WHAT YOU SHOULD DO ::
From the listing below, work out how many lines contain "execDirtyLogEnable"; the answer is that number and nothing more.

RECORDS ::
□ □ □ □ □ □ □
-- ==== Sys2Proof/Laws/KeptHost.lean ====
section
/-! SUPPORT. Laws/KeptHost.lean: every operation of Machine/Host.lean keeps the queue and the canonical form. -/

namespace Sys2Proof.Machine

theorem State.unsupported_kept {q₀ : List Instr} {s : State} {f : ℕ} (h : s.Kept q₀) : (State.unsupported s f).Kept q₀ := by
  unfold State.unsupported
  repeat' first
    | with_reducible assumption
    | with_reducible refine State.bump_kept ?_
    | with_reducible refine State.emit_kept ?_
    | with_reducible refine kept_ite ?_ ?_
    | split
    | dsimp only

theorem execQueueEnable_kept {q₀ : List Instr} {k : QueueRef} {s : State} (h : s.Kept q₀) : ResKept (execQueueEnable k s) q₀ := by
  unfold execQueueEnable
  repeat' first
    | with_reducible assumption
    | with_reducible refine State.setQp_kept ?_
    | with_reducible refine resKept_next ?_
    | with_reducible refine kept_ite ?_ ?_
    | with_reducible refine resKept_ite ?_ ?_
    | split
    | dsimp only

theorem State.stopQueue_kept {q₀ : List Instr} {s : State} {k : ℕ} (h : s.Kept q₀) : (State.stopQueue s k).Kept q₀ := by
  unfold State.stopQueue
  repeat' first
    | with_reducible assumption
    | with_reducible refine State.setQp_kept ?_
    | with_reducible refine State.abandonReads_kept ?_
    | with_reducible refine kept_ite ?_ ?_
    | split
    | dsimp only

theorem execQueueDisable_kept {q₀ : List Instr} {k : QueueRef} {s : State} (h : s.Kept q₀) : ResKept (execQueueDisable k s) q₀ := by
  unfold execQueueDisable
  repeat' first
    | with_reducible assumption
    | with_reducible refine State.stopQueue_kept ?_
    | with_reducible refine resKept_next ?_
    | with_reducible refine kept_ite ?_ ?_
    | with_reducible refine resKept_ite ?_ ?_
    | split
    | dsimp only

theorem State.resetQueue_kept {q₀ : List Instr} {s : State} {k : ℕ} (h : s.Kept q₀) : (State.resetQueue s k).Kept q₀ := by
  unfold State.resetQueue
  repeat' first
    | with_reducible assumption
    | with_reducible refine State.raise_kept ?_
    | with_reducible refine State.poolGive_kept ?_
    | with_reducible refine State.setQp_kept ?_
    | with_reducible refine State.dropCopy_kept ?_
    | with_reducible refine kept_foldl ?_ (fun _ _ _ => ?_)
    | with_reducible refine kept_foldl_pair ?_ (fun _ _ _ _ => ?_)
    | with_reducible refine kept_ite ?_ ?_
    | split
    | refine kept_fst ‹_› ?_
    | dsimp only
    | with_reducible refine kept_switch ?_

theorem State.haltQueue_kept {q₀ : List Instr} {s : State} {k : ℕ} (h : s.Kept q₀) : (State.haltQueue s k).Kept q₀ := by
  unfold State.haltQueue
  repeat' first
    | with_reducible assumption
    | with_reducible refine State.raiseLimited_kept ?_
    | with_reducible refine State.setQp_kept ?_
    | with_reducible refine State.abandonReads_kept ?_
    | with_reducible refine kept_ite ?_ ?_
    | split
    | dsimp only

theorem execTxTail_kept {q₀ : List Instr} {k : QueueRef} {index : BitVec 16} {s : State} (h : s.Kept q₀) : ResKept (execTxTail k index s) q₀ := by
  unfold execTxTail
  repeat' first
    | with_reducible assumption
    | with_reducible refine State.setQp_kept ?_
    | with_reducible refine resKept_next ?_
    | with_reducible refine kept_ite ?_ ?_
    | with_reducible refine resKept_ite ?_ ?_
    | split
    | dsimp only

theorem execRxTail_kept {q₀ : List Instr} {k : QueueRef} {index : BitVec 16} {s : State} (h : s.Kept q₀) : ResKept (execRxTail k index s) q₀ := by
  unfold execRxTail
  repeat' first
    | with_reducible assumption
    | with_reducible refine State.setQp_kept ?_
    | with_reducible refine resKept_next ?_
    | with_reducible refine kept_ite ?_ ?_
    | with_reducible refine resKept_ite ?_ ?_
    | split
    | dsimp only

theorem execCqHead_kept {q₀ : List Instr} {k : QueueRef} {index : BitVec 16} {arm : Bool} {s : State} (h : s.Kept q₀) : ResKept (execCqHead k index arm s) q₀ := by
  unfold execCqHead
  repeat' first
    | with_reducible assumption
    | with_reducible refine State.setQp_kept ?_
    | with_reducible refine State.cqDrain_kept ?_
    | with_reducible refine resKept_next ?_
    | with_reducible refine kept_ite ?_ ?_
    | with_reducible refine resKept_ite ?_ ?_
    | split
    | dsimp only

theorem State.setBuilding_kept {q₀ : List Instr} {s : State} {k : ℕ} {x1 : TxFrame} (h : s.Kept q₀) : (State.setBuilding s k x1).Kept q₀ := by
  unfold State.setBuilding
  repeat' first
    | with_reducible assumption
    | with_reducible refine State.setQp_kept ?_
    | with_reducible refine kept_ite ?_ ?_
    | split
    | dsimp only

theorem State.txPump_kept {q₀ : List Instr} {s : State} {k : ℕ} {fuel : ℕ} (h : s.Kept q₀) : (State.txPump s k fuel).Kept q₀ := by
  induction fuel generalizing s k with
  | zero =>
    unfold State.txPump
    repeat' first
      | with_reducible assumption
      | with_reducible refine State.poolTake_kept ?_
      | with_reducible refine State.setQp_kept ?_
      | with_reducible refine State.bumpSlice_kept ?_
      | with_reducible refine State.readWith_kept ?_
      | with_reducible refine State.read_kept ?_
      | with_reducible refine State.setBuilding_kept ?_
      | with_reducible refine kept_ite ?_ ?_
      | split
      | refine kept_fst ‹_› ?_
      | dsimp only
  | succ fuel ih =>
    unfold State.txPump
    repeat' first
      | with_reducible assumption
      | with_reducible refine ih ?_
      | with_reducible refine State.poolTake_kept ?_
      | with_reducible refine State.setQp_kept ?_
      | with_reducible refine State.bumpSlice_kept ?_
      | with_reducible refine State.readWith_kept ?_
      | with_reducible refine State.read_kept ?_
      | with_reducible refine State.setBuilding_kept ?_
      | with_reducible refine kept_ite ?_ ?_
      | split
      | refine kept_fst ‹_› ?_
      | dsimp only

theorem State.rxPump_kept {q₀ : List Instr} {s : State} {k : ℕ} (h : s.Kept q₀) : (State.rxPump s k).Kept q₀ := by
  unfold State.rxPump
  repeat' first
    | with_reducible assumption
    | with_reducible refine State.setQp_kept ?_
    | with_reducible refine State.bumpSlice_kept ?_
    | with_reducible refine State.read_kept ?_
    | with_reducible refine kept_ite ?_ ?_
    | split
    | dsimp only

theorem execDescriptorFetch_kept {q₀ : List Instr} {k : QueueRef} {receive : Bool} {s : State} (h : s.Kept q₀) : ResKept (execDescriptorFetch k receive s) q₀ := by
  unfold execDescriptorFetch
  repeat' first
    | with_reducible assumption
    | with_reducible refine State.txPump_kept ?_
    | with_reducible refine State.rxPump_kept ?_
    | with_reducible refine resKept_next ?_
    | with_reducible refine kept_ite ?_ ?_
    | with_reducible refine resKept_ite ?_ ?_
    | split
    | dsimp only

theorem State.txDescribed_kept {q₀ : List Instr} {s : State} {k : ℕ} {d : ℕ} (h : s.Kept q₀) : (State.txDescribed s k d).Kept q₀ := by
  unfold State.txDescribed
  repeat' first
    | with_reducible assumption
    | with_reducible refine State.bump_kept ?_
    | with_reducible refine State.setQp_kept ?_
    | with_reducible refine kept_ite ?_ ?_
    | split
    | dsimp only
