-- ==== Sys2Proof/Laws/KeptSlices.lean ====
section
/-! SUPPORT. Laws/KeptSlices.lean: every operation of Machine/Slices.lean keeps the queue and the canonical form. -/

namespace Sys2Proof.Machine

theorem State.applySliceSet_kept {q₀ : List Instr} {s : State} {n : ℕ} {bs : List Byte} (h : s.Kept q₀) : (State.applySliceSet s n bs).Kept q₀ := by
  unfold State.applySliceSet
  repeat' first
    | with_reducible assumption
    | with_reducible refine State.bumpSlice_kept ?_
    | with_reducible refine kept_ite ?_ ?_
    | split
    | dsimp only
    | with_reducible refine kept_slices ?_

theorem State.setNvq_kept {q₀ : List Instr} {s : State} {k : ℕ} {x1 : NvmeQueue} (h : s.Kept q₀) : (State.setNvq s k x1).Kept q₀ := by
  unfold State.setNvq
  repeat' first
    | with_reducible assumption
    | with_reducible refine kept_ite ?_ ?_
    | split
    | dsimp only
    | with_reducible refine kept_storage ?_

theorem State.endNvme_kept {q₀ : List Instr} {s : State} {c : NvmeCmd} (h : s.Kept q₀) : (State.endNvme s c).Kept q₀ := by
  unfold State.endNvme
  repeat' first
    | with_reducible assumption
    | with_reducible refine State.opEnd_kept ?_
    | with_reducible refine kept_ite ?_ ?_
    | split
    | dsimp only
    | with_reducible refine kept_storage ?_

theorem State.stopNvq_kept {q₀ : List Instr} {s : State} {k : ℕ} (h : s.Kept q₀) : (State.stopNvq s k).Kept q₀ := by
  unfold State.stopNvq
  repeat' first
    | with_reducible assumption
    | with_reducible refine State.abandonReads_kept ?_
    | with_reducible refine State.setNvq_kept ?_
    | with_reducible refine kept_ite ?_ ?_
    | split
    | dsimp only

theorem State.resetNvq_kept {q₀ : List Instr} {s : State} {k : ℕ} (h : s.Kept q₀) : (State.resetNvq s k).Kept q₀ := by
  unfold State.resetNvq
  repeat' first
    | with_reducible assumption
    | with_reducible refine State.setNvq_kept ?_
    | with_reducible refine State.endNvme_kept ?_
    | with_reducible refine kept_foldl ?_ (fun _ _ _ => ?_)
    | with_reducible refine kept_foldl_pair ?_ (fun _ _ _ _ => ?_)
    | with_reducible refine kept_ite ?_ ?_
    | split
    | refine kept_fst ‹_› ?_
    | dsimp only

theorem State.unbindCheck_kept {q₀ : List Instr} {s : State} {f : ℕ} {n : ℕ} (h : s.Kept q₀) : (State.unbindCheck s f n).Kept q₀ := by
  unfold State.unbindCheck
  repeat' first
    | with_reducible assumption
    | with_reducible refine State.setBlock_kept ?_
    | with_reducible refine kept_ite ?_ ?_
    | split
    | dsimp only

theorem execBound_kept {q₀ : List Instr} {k : SliceRef} {pasid : BitVec 20} {s : State} (h : s.Kept q₀) : ResKept (execBound k pasid s) q₀ := by
  unfold execBound
  repeat' first
    | with_reducible assumption
    | with_reducible refine State.setBlock_kept ?_
    | with_reducible refine resKept_next ?_
    | with_reducible refine kept_ite ?_ ?_
    | with_reducible refine resKept_ite ?_ ?_
    | split
    | dsimp only

theorem State.stopSlice_kept {q₀ : List Instr} {s : State} {f : ℕ} {n : ℕ} (h : s.Kept q₀) : (State.stopSlice s f n).Kept q₀ := by
  unfold State.stopSlice
  repeat' first
    | with_reducible assumption
    | with_reducible refine State.stopQueue_kept ?_
    | with_reducible refine State.stopNvq_kept ?_
    | with_reducible refine kept_foldl ?_ (fun _ _ _ => ?_)
    | with_reducible refine kept_foldl_pair ?_ (fun _ _ _ _ => ?_)
    | with_reducible refine kept_ite ?_ ?_
    | split
    | refine kept_fst ‹_› ?_
    | dsimp only

theorem execUnbind_kept {q₀ : List Instr} {k : SliceRef} {s : State} (h : s.Kept q₀) : ResKept (execUnbind k s) q₀ := by
  unfold execUnbind
  repeat' first
    | with_reducible assumption
    | with_reducible refine State.setBlock_kept ?_
    | with_reducible refine State.unbindCheck_kept ?_
    | with_reducible refine State.stopSlice_kept ?_
    | with_reducible refine resKept_next ?_
    | with_reducible refine kept_ite ?_ ?_
    | with_reducible refine resKept_ite ?_ ?_
    | split
    | dsimp only

theorem execQueueResetComplete_kept {q₀ : List Instr} {k : QueueRef} {s : State} (h : s.Kept q₀) : ResKept (execQueueResetComplete k s) q₀ := by
  unfold execQueueResetComplete
  repeat' first
    | with_reducible assumption
    | with_reducible refine State.resetQueue_kept ?_
    | with_reducible refine State.resetNvq_kept ?_
    | with_reducible refine State.unbindCheck_kept ?_
    | with_reducible refine resKept_next ?_
    | with_reducible refine kept_ite ?_ ?_
    | with_reducible refine resKept_ite ?_ ?_
    | split
    | dsimp only

theorem execQuiesce_kept {q₀ : List Instr} {k : SliceRef} {on : Bool} {s : State} (h : s.Kept q₀) : ResKept (execQuiesce k on s) q₀ := by
  unfold execQuiesce
  repeat' first
    | with_reducible assumption
    | with_reducible refine State.setBlock_kept ?_
    | with_reducible refine resKept_next ?_
    | with_reducible refine kept_ite ?_ ?_
    | with_reducible refine resKept_ite ?_ ?_
    | split
    | dsimp only

theorem execSliceQuiesced_kept {q₀ : List Instr} {k : SliceRef} {s : State} (h : s.Kept q₀) : ResKept (execSliceQuiesced k s) q₀ := by
  unfold execSliceQuiesced
  repeat' first
    | with_reducible assumption
    | with_reducible refine State.raise_kept ?_
    | with_reducible refine State.setBlock_kept ?_
    | with_reducible refine resKept_next ?_
    | with_reducible refine kept_ite ?_ ?_
    | with_reducible refine resKept_ite ?_ ?_
    | split
    | dsimp only

theorem State.applySliceState_kept {q₀ : List Instr} {s : State} {bs : List Byte} (h : s.Kept q₀) : (State.applySliceState s bs).Kept q₀ := by
  unfold State.applySliceState
  repeat' first
    | with_reducible assumption
    | with_reducible refine forEach_kept ?_ (fun _ _ _ => ?_)
    | with_reducible refine State.setQp_kept ?_
    | with_reducible refine State.setNvq_kept ?_
    | with_reducible refine kept_ite ?_ ?_
    | split
    | dsimp only

theorem execDirtyLogEnable_kept {q₀ : List Instr} {k : SliceRef} {on : Bool} {off : ℕ} {s : State} (h : s.Kept q₀) : ResKept (execDirtyLogEnable k on off s) q₀ := by
  unfold execDirtyLogEnable
  repeat' first
    | with_reducible assumption
    | with_reducible refine State.moveTo_kept ?_
    | with_reducible refine State.setBlock_kept ?_
    | with_reducible refine resKept_next ?_
    | with_reducible refine kept_ite ?_ ?_
    | with_reducible refine resKept_ite ?_ ?_
    | split
    | dsimp only

theorem execDirtyFlip_kept {q₀ : List Instr} {k : SliceRef} {off : ℕ} {s : State} (h : s.Kept q₀) : ResKept (execDirtyFlip k off s) q₀ := by
  unfold execDirtyFlip
  repeat' first
    | with_reducible assumption
    | with_reducible refine State.moveTo_kept ?_
    | with_reducible refine State.setBlock_kept ?_
    | with_reducible refine resKept_next ?_
    | with_reducible refine kept_ite ?_ ?_
    | with_reducible refine resKept_ite ?_ ?_
    | split
    | dsimp only

theorem State.applyDirty_kept {q₀ : List Instr} {s : State} {f : ℕ} {n : ℕ} {act : ℕ} (h : s.Kept q₀) : (State.applyDirty s f n act).Kept q₀ := by
  unfold State.applyDirty
  repeat' first
    | with_reducible assumption
    | with_reducible refine State.setBlock_kept ?_
    | with_reducible refine State.read_kept ?_
    | with_reducible refine kept_ite ?_ ?_
    | split
    | dsimp only

theorem State.dirtyBoundary_kept {q₀ : List Instr} {s : State} (h : s.Kept q₀) : (State.dirtyBoundary s).Kept q₀ := by
  unfold State.dirtyBoundary
  repeat' first
    | with_reducible assumption
    | with_reducible refine State.setBlock_kept ?_
    | with_reducible refine State.applyDirty_kept ?_
    | with_reducible refine kept_foldl ?_ (fun _ _ _ => ?_)
    | with_reducible refine kept_foldl_pair ?_ (fun _ _ _ _ => ?_)
    | with_reducible refine kept_ite ?_ ?_
    | split
    | refine kept_fst ‹_› ?_
    | dsimp only

theorem State.dirtyDescribed_kept {q₀ : List Instr} {s : State} {f : ℕ} {n : ℕ} {data : Option (List Byte)} (h : s.Kept q₀) : (State.dirtyDescribed s f n data).Kept q₀ := by
  unfold State.dirtyDescribed
  repeat' first
    | with_reducible assumption
    | with_reducible refine State.setBlock_kept ?_
    | with_reducible refine State.markPage_kept ?_
    | with_reducible refine kept_foldl ?_ (fun _ _ _ => ?_)
    | with_reducible refine kept_foldl_pair ?_ (fun _ _ _ _ => ?_)
    | with_reducible refine kept_ite ?_ ?_
    | split
    | refine kept_fst ‹_› ?_
    | dsimp only

theorem State.dirtyMarked_kept {q₀ : List Instr} {s : State} {r : Dma} {data : Option (List Byte)} (h : s.Kept q₀) : (State.dirtyMarked s r data).Kept q₀ := by
  unfold State.dirtyMarked
  repeat' first
    | with_reducible assumption
    | with_reducible refine State.setBlock_kept ?_
    | with_reducible refine State.bumpSlice_kept ?_
    | with_reducible refine State.hostWrite_kept ?_
    | with_reducible refine kept_ite ?_ ?_
    | split
    | dsimp only

theorem execFlipComplete_kept {q₀ : List Instr} {k : SliceRef} {s : State} (h : s.Kept q₀) : ResKept (execFlipComplete k s) q₀ := by
  unfold execFlipComplete
  repeat' first
    | with_reducible assumption
    | with_reducible refine State.setBlock_kept ?_
    | with_reducible refine resKept_next ?_
    | with_reducible refine kept_ite ?_ ?_
    | with_reducible refine resKept_ite ?_ ?_
    | split
    | dsimp only

end Sys2Proof.Machine
end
□ □ □ □ □ □ □
SOLUTION TO THIS EXERCISE ::
2